Nothing belongs in the answer except the lines of the material that include "whether".

▬▬▬▬▬▬

/-- A completion in RUN with its signal enabled stores the sample and sets the flag. -/
theorem State.adcComplete_of_awake {s : State} (d : Sample) (busy : s.adcBusy = true) (enabled : s.adcIe = true)
    (awake : s.lpState = .run) :
    s.adcComplete d = { s with adcBusy := false, adcData := d, convDone := true } :=
  (State.adcComplete_of_enabled d busy enabled).trans (State.takeConv_of_awake awake)

/-- An enabled and pending ALARM is taken. -/
theorem State.alarmDeliver_of_pending {s : State} (enabled : s.wakeEn = true) (pending : s.alarmFlag = true) :
    s.alarmDeliver = s.takeAlarm := by
  simp [State.alarmDeliver, State.alarmDeliverable, enabled, pending]

/-- A disabled ALARM is not taken. -/
theorem State.alarmDeliver_of_disabled {s : State} (disabled : s.wakeEn = false) : s.alarmDeliver = s := by
  simp [State.alarmDeliver, State.alarmDeliverable, disabled]

/-- A completion does not decide whether ALARM is delivered. -/
theorem State.adcComplete_alarmDeliverable (s : State) (d : Sample) :
    (s.adcComplete d).alarmDeliverable = s.alarmDeliverable := by
  obtain ⟨_, he⟩ | ⟨_, _, he⟩ | ⟨_, _, he⟩ := s.adcComplete_cases d <;> simp [State.alarmDeliverable, he]

/-- Storing a sample commutes with taking ALARM. -/
theorem State.takeAlarm_stored (s : State) (d : Sample) :
    { s with adcBusy := false, adcData := d }.takeAlarm = { s.takeAlarm with adcBusy := false, adcData := d } := by
  unfold State.takeAlarm State.wake
  split <;> rfl

/-- Taking the two signals commutes: whichever comes first wakes SEQ, and the other finds it in RUN. -/
theorem State.takeConv_takeAlarm (s : State) : s.takeConv.takeAlarm = s.takeAlarm.takeConv := by
  calc s.takeConv.takeAlarm
    _ = { s.takeConv with alarmFlag := false } := State.takeAlarm_of_awake s.takeConv_lpState
    _ = { s.takeAlarm with convDone := true } := by
      unfold State.takeConv State.takeAlarm State.wake
      split <;> rfl
    _ = s.takeAlarm.takeConv := (State.takeConv_of_awake s.takeAlarm_lpState).symm

/-- A completion commutes with taking ALARM, whether or not it delivers CONV. -/
theorem State.adcComplete_takeAlarm (s : State) (d : Sample) :
    (s.adcComplete d).takeAlarm = s.takeAlarm.adcComplete d := by
  have busyKept := s.takeAlarm_adcBusy
  have enableKept := s.takeAlarm_adcIe
  obtain ⟨idle, he⟩ | ⟨busy, disabled, he⟩ | ⟨busy, enabled, he⟩ := s.adcComplete_cases d
  · rw [he, State.adcComplete_of_idle d (busyKept.trans idle)]
  · rw [he, State.adcComplete_of_disabled d (busyKept.trans busy) (enableKept.trans disabled), State.takeAlarm_stored]
  · rw [he, State.adcComplete_of_enabled d (busyKept.trans busy) (enableKept.trans enabled),
      State.takeConv_takeAlarm, State.takeAlarm_stored]

/-- An operation leaves the power state, or is one of the two waits, holding. -/
theorem exec_lpState {i : Instr} {s t : State} (h : exec i s = .next t) :
    t.lpState = s.lpState ∨ (i = .adcWait ∧ t.lpState = .light) ∨ (i = .slpWait ∧ t.lpState = .deep) := by
  cases exec_eq_next_iff.mp h
  case adcWaitHolds => exact .inr (.inl ⟨rfl, rfl⟩)
  case slpWaitHolds => exact .inr (.inr ⟨rfl, rfl⟩)
  all_goals exact .inl rfl

/-- `Suspends s t`: the next move is SEQ's, and the wait it performs holds in `t`. -/
def Suspends (s t : State) : Prop :=
  s.nextMove = .seq ∧ ∃ w, s.fetch = some w ∧
    ((decode w = .ok .adcWait ∧ t.lpState = .light) ∨ (decode w = .ok .slpWait ∧ t.lpState = .deep))

/-- `Wakes s`: the next move is one that ends a hold. -/
def Wakes (s : State) : Prop :=
  s.nextMove = .powerLoss ∨
    ((∃ d, s.nextMove = .adcDone d) ∧ s.adcBusy = true ∧ s.adcIe = true) ∨
    (s.nextMove = .alarmDeliver ∧ s.wakeEn = true ∧ s.alarmFlag = true)

/-- Everything a step can do to the power state (60_exceptions.md R260). -/
theorem step_lpState {s t : State} (h : step s = .next t) :
    t.lpState = s.lpState ∨ (s.lpState = .run ∧ Suspends s t) ∨ (t.lpState = .run ∧ Wakes s) := by
  rw [← s.popMove_lpState]
  obtain ⟨next, hq⟩ | ⟨d, next, rfl⟩ | ⟨_, rfl⟩ | ⟨next, rfl⟩ | ⟨next, rfl⟩ := step_next h
  · obtain ⟨_, rfl⟩ | ⟨awake, w, i, fetched, decoded, performed⟩ := seqStep_next hq
    · exact .inl rfl
    · have fetched : s.fetch = some w := by simpa [State.fetch] using fetched
      obtain same | ⟨rfl, light⟩ | ⟨rfl, deep⟩ := exec_lpState performed
      · exact .inl same
      · exact .inr (.inl ⟨awake, next, w, fetched, .inl ⟨decoded, light⟩⟩)
      · exact .inr (.inl ⟨awake, next, w, fetched, .inr ⟨decoded, deep⟩⟩)
  · obtain ⟨_, he⟩ | ⟨_, _, he⟩ | ⟨busy, enabled, he⟩ := s.popMove.adcComplete_cases d <;> rw [he]
    · exact .inl rfl
    · exact .inl rfl
    · rw [s.popMove_adcBusy] at busy
      rw [s.popMove_adcIe] at enabled
      exact .inr (.inr ⟨State.takeConv_lpState _, .inr (.inl ⟨⟨d, next⟩, busy, enabled⟩)⟩)
  · exact .inl rfl
  · obtain ⟨_, he⟩ | ⟨enabled, pending, he⟩ := s.popMove.alarmDeliver_cases <;> rw [he]
    · exact .inl rfl
    · rw [s.popMove_wakeEn] at enabled
      rw [s.popMove_alarmFlag] at pending
      exact .inr (.inr ⟨State.takeAlarm_lpState _, .inr (.inr ⟨next, enabled, pending⟩)⟩)
  · exact .inr (.inr ⟨rfl, .inl next⟩)

/-- Using up a move leaves a hung state hung. -/
theorem State.popMove_hung {s : State} (hung : Hung s) : Hung s.popMove := by
  rw [s.popMove_eq]
  exact hung

/-- Using up a move changes no output port. -/
theorem State.popMove_ports (s : State) : s.popMove.ports = s.ports := by
  rw [s.popMove_eq]
  rfl

/-- In a hung state every move but a power loss leaves SEQ held and every output as it is (60_exceptions.md R242). -/
theorem runMove_of_hung {s : State} {m : Move} (hung : Hung s) (noLoss : m ≠ .powerLoss) :
    ∃ t, runMove m s = .next t ∧ Hung t ∧
      t.upc = s.upc ∧ t.lpState = s.lpState ∧ t.ports = s.ports ∧ t.trace = s.trace := by
  have ⟨held, noConv, noAlarm⟩ := hung
  cases m with
  | seq => exact ⟨s, if_neg held, hung, rfl, rfl, rfl, rfl⟩
  | adcDone d =>
    refine ⟨s.adcComplete d, rfl, ?_⟩
    obtain ⟨_, he⟩ | ⟨_, _, he⟩ | ⟨busy, enabled, _⟩ := s.adcComplete_cases d
    · rw [he]
      exact ⟨hung, rfl, rfl, rfl, rfl⟩
    · rw [he]
      exact ⟨⟨held, .inl rfl, noAlarm⟩, rfl, rfl, rfl, rfl⟩
    · simp [busy, enabled] at noConv
  | alarmExpire => exact ⟨s.alarmExpire, rfl, hung, rfl, rfl, rfl, rfl⟩
  | alarmDeliver =>
    exact ⟨s, congrArg _ (State.alarmDeliver_of_disabled noAlarm), hung, rfl, rfl, rfl, rfl⟩
  | powerLoss => exact absurd rfl noLoss

end Sys2Proof.Machine
end

section
/-! PROOFS. The statements of 60_exceptions.md: the two signals, the power states, and the hang. -/

namespace Sys2Proof.Proofs

open Sys2Proof Sys2Proof.Machine Sys2Proof.Safety

/-- Settles O46: a completion neither enables nor disables ALARM, and commutes with taking it. -/
theorem signalDeliveriesCommute : Obligations.SignalDeliveriesCommute := by
  intro s d
  unfold State.alarmDeliver
  rw [State.adcComplete_alarmDeliverable]
  split
  · exact s.adcComplete_takeAlarm d
  · rfl

/-- Settles O53: of what a step can do to the power state, only a suspension leaves RUN and only a wake enters it. -/
theorem onlyWaitsSuspendAndOnlySignalsWake : Obligations.OnlyWaitsSuspendAndOnlySignalsWake := by
  intro s t h
  obtain same | ⟨awake, suspends⟩ | ⟨woken, wakes⟩ := step_lpState h
  · exact ⟨fun awake held => absurd (same.trans awake) held, fun _ changed => absurd same changed⟩
  · exact ⟨fun _ _ => suspends, fun held _ => absurd awake held⟩
  · exact ⟨fun _ held => absurd woken held, fun _ _ => ⟨woken, wakes⟩⟩

/-- Settles O54: each move made in the hung state, after the move is used up. -/
theorem theHangPersists : Obligations.TheHangPersists := by
  intro s hung noLoss
  have moved := runMove_of_hung (State.popMove_hung hung) noLoss
  rwa [s.popMove_upc, s.popMove_lpState, s.popMove_ports, s.popMove_trace] at moved

/-- Settles O26: the completion with CONV disabled, taken in RUN, and taken while SEQ is held. -/
theorem completedConversionDeliversItsSignal : Obligations.CompletedConversionDeliversItsSignal := by
  intro s d next
  simp only [step_of_nextMove next, runMove]
  rw [← s.popMove_adcBusy, ← s.popMove_adcIe, ← s.popMove_lpState, ← s.popMove_trace]
  refine ⟨fun busy disabled => ?_, fun busy enabled awake => ?_, fun busy enabled held => ?_⟩
  · rw [State.adcComplete_of_disabled d busy disabled]
  · rw [State.adcComplete_of_awake d busy enabled awake]
  · rw [State.adcComplete_of_held d busy enabled held]

/-- Settles O44: the expiry, and the delivery of its signal in RUN and while SEQ is held. -/
theorem alarmExpiryIsTakenWhenEnabled : Obligations.AlarmExpiryIsTakenWhenEnabled := by
  refine ⟨fun s next => step_of_nextMove next, fun s next => ?_⟩
  simp only [step_of_nextMove next, runMove]
  rw [← s.popMove_wakeEn, ← s.popMove_alarmFlag, ← s.popMove_lpState, ← s.popMove_trace]
  refine ⟨fun enabled pending awake => ?_, fun enabled pending held => ?_⟩
  · rw [State.alarmDeliver_of_pending enabled pending, State.takeAlarm_of_awake awake]
  · rw [State.alarmDeliver_of_pending enabled pending, State.takeAlarm_of_held held]

end Sys2Proof.Proofs
end

section
/-! PROOFS. The statements of 70_reset_and_hazards.md: the reset values the spec gives, and the power loss. -/

namespace Sys2Proof.Proofs

open Sys2Proof Sys2Proof.Machine

/-- Settles O2: each value is the one `State.reset` lists (70_reset_and_hazards.md R281, 10_state.md R46). -/
theorem resetLeavesTheSpecifiedValues : Obligations.ResetLeavesTheSpecifiedValues :=
  ⟨rfl, rfl, rfl, rfl, rfl, rfl, rfl, rfl, rfl, rfl, rfl, rfl, rfl, rfl⟩

/-- Settles O3: the move made is the power loss, which keeps the text and the schedule as the used-up move left
them, and using up a move leaves the text. -/
theorem powerLossLeavesTheResetState : Obligations.PowerLossLeavesTheResetState := by
  intro s next
  calc step s
    _ = .next s.popMove.powerLoss := step_of_nextMove next
    _ = .next { State.reset with text := s.text, moves := s.popMove.moves, tick := s.popMove.tick } := by
      rw [State.powerLoss, s.popMove_text]

end Sys2Proof.Proofs
end

section
/-! SUPPORT. The moves that find their condition false (log entry 3), and a power loss of the state at reset. -/

namespace Sys2Proof.Machine

/-- An ALARM that is not pending is not taken. -/
theorem State.alarmDeliver_of_notPending {s : State} (notPending : s.alarmFlag = false) : s.alarmDeliver = s := by
  simp [State.alarmDeliver, State.alarmDeliverable, notPending]

/-- SEQ performs nothing while held (60_exceptions.md R260). -/
theorem seqStep_of_held {s : State} (held : s.lpState ≠ .run) : seqStep s = .next s :=
  if_neg held

/-- The state at reset is the one a power loss there leaves (70_reset_and_hazards.md R280). -/
theorem State.powerLoss_reset : State.reset.powerLoss = State.reset := rfl

end Sys2Proof.Machine
end

section
/-! PROOFS. The statements about the machine as a whole: disabled moves, and the invariants at reset. -/

namespace Sys2Proof.Proofs

open Sys2Proof Sys2Proof.Machine

/-- Settles O45: using up the move leaves its condition as false as it was, and the agent then does nothing. -/
theorem disabledMovesChangeNothing : Obligations.DisabledMovesChangeNothing := by
  rintro s (⟨⟨d, next⟩, idle⟩ | ⟨next, disabled | notPending⟩ | ⟨next, held⟩) <;> rw [step_of_nextMove next]
  · exact congrArg _ (State.adcComplete_of_idle d (s.popMove_adcBusy.trans idle))
  · exact congrArg _ (State.alarmDeliver_of_disabled (s.popMove_wakeEn.trans disabled))
  · exact congrArg _ (State.alarmDeliver_of_notPending (s.popMove_alarmFlag.trans notPending))
  · exact seqStep_of_held (s.popMove_lpState ▸ held)

/-- Settles O56: a power loss establishes the data invariant, and at reset it changes nothing. -/
theorem resetMeetsTheDataInvariant : Obligations.ResetMeetsTheDataInvariant := by
  unfold Obligations.ResetMeetsTheDataInvariant
  rw [← State.powerLoss_reset]
  exact State.powerLoss_dataInv State.reset

/-- Settles O58: a power loss with the ROM in place establishes its invariant, and at reset it changes nothing. -/
theorem resetMeetsTheRomInvariant : Obligations.ResetMeetsTheRomInvariant := by
  have rom : State.reset.text = controlRom := rfl
  unfold Obligations.ResetMeetsTheRomInvariant
  rw [← State.powerLoss_reset]
  exact State.powerLoss_romInv rom

end Sys2Proof.Proofs
end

▬▬▬▬▬▬

» RESULT OF THE EXERCISE
/-- A completion does not decide whether ALARM is delivered. -/
/-- A completion commutes with taking ALARM, whether or not it delivers CONV. -/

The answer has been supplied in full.